### Supplied material

-- ==== Sys2Proof/Machine/Transcend.lean ====
section
/-! DEFINITION. TRN: transcendental functions, every result correctly rounded (R203, R204). -/

namespace Sys2Proof.Machine

/-- A function applied to the f32, or to each half, and rounded once to the result format (R204). -/
def trnFn (ty : FTy) (g : Fmt → FVal → Nat) (a : Word) : Word :=
  match ty with
  | .f32 => wd (g .f32 (f32 a))
  | .bf16x2 => half1 (g .bf16) a

/-- rcp (R203, R204). -/
def execTrnRcp (h : Hdr) (ty : FTy) (k : Option Byte) (s : State) : Host.Outcome State Fault Refusal :=
  fpu (.trnRcp h ty k) h (.flt ty 1 12 k (fn1 (trnFn ty (fun f v => f.div .rn (.fin false 1 0) v)))) s

/-- rsq (R203, R204). -/
def execTrnRsq (h : Hdr) (ty : FTy) (k : Option Byte) (s : State) : Host.Outcome State Fault Refusal :=
  fpu (.trnRsq h ty k) h (.flt ty 1 12 k (fn1 (trnFn ty (Fmt.rsqrt)))) s

/-- ex2 (R203, R204). -/
def execTrnEx2 (h : Hdr) (ty : FTy) (k : Option Byte) (s : State) : Host.Outcome State Fault Refusal :=
  fpu (.trnEx2 h ty k) h (.flt ty 1 12 k (fn1 (trnFn ty (Fmt.ex2)))) s

/-- lg2 (R203, R204). -/
def execTrnLg2 (h : Hdr) (ty : FTy) (k : Option Byte) (s : State) : Host.Outcome State Fault Refusal :=
  fpu (.trnLg2 h ty k) h (.flt ty 1 12 k (fn1 (trnFn ty (Fmt.lg2)))) s

/-- sinp (R203, R204). -/
def execTrnSinp (h : Hdr) (ty : FTy) (k : Option Byte) (s : State) : Host.Outcome State Fault Refusal :=
  fpu (.trnSinp h ty k) h (.flt ty 1 12 k (fn1 (trnFn ty (Fmt.sinp)))) s

/-- cosp (R203, R204). -/
def execTrnCosp (h : Hdr) (ty : FTy) (k : Option Byte) (s : State) : Host.Outcome State Fault Refusal :=
  fpu (.trnCosp h ty k) h (.flt ty 1 12 k (fn1 (trnFn ty (Fmt.cosp)))) s

/-- tanh (R203, R204). -/
def execTrnTanh (h : Hdr) (ty : FTy) (k : Option Byte) (s : State) : Host.Outcome State Fault Refusal :=
  fpu (.trnTanh h ty k) h (.flt ty 1 12 k (fn1 (trnFn ty (Fmt.tanh)))) s

/-- sigm (R203, R204). -/
def execTrnSigm (h : Hdr) (ty : FTy) (k : Option Byte) (s : State) : Host.Outcome State Fault Refusal :=
  fpu (.trnSigm h ty k) h (.flt ty 1 12 k (fn1 (trnFn ty (Fmt.sigm)))) s

end Sys2Proof.Machine
end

### Task details
From the data above, return every line from the line that has "match ty with" up to and including the line that has "def execTrnRcp (h", exactly.

### Answer to this problem
  match ty with
  | .f32 => wd (g .f32 (f32 a))
  | .bf16x2 => half1 (g .bf16) a

/-- rcp (R203, R204). -/
def execTrnRcp (h : Hdr) (ty : FTy) (k : Option Byte) (s : State) : Host.Outcome State Fault Refusal :=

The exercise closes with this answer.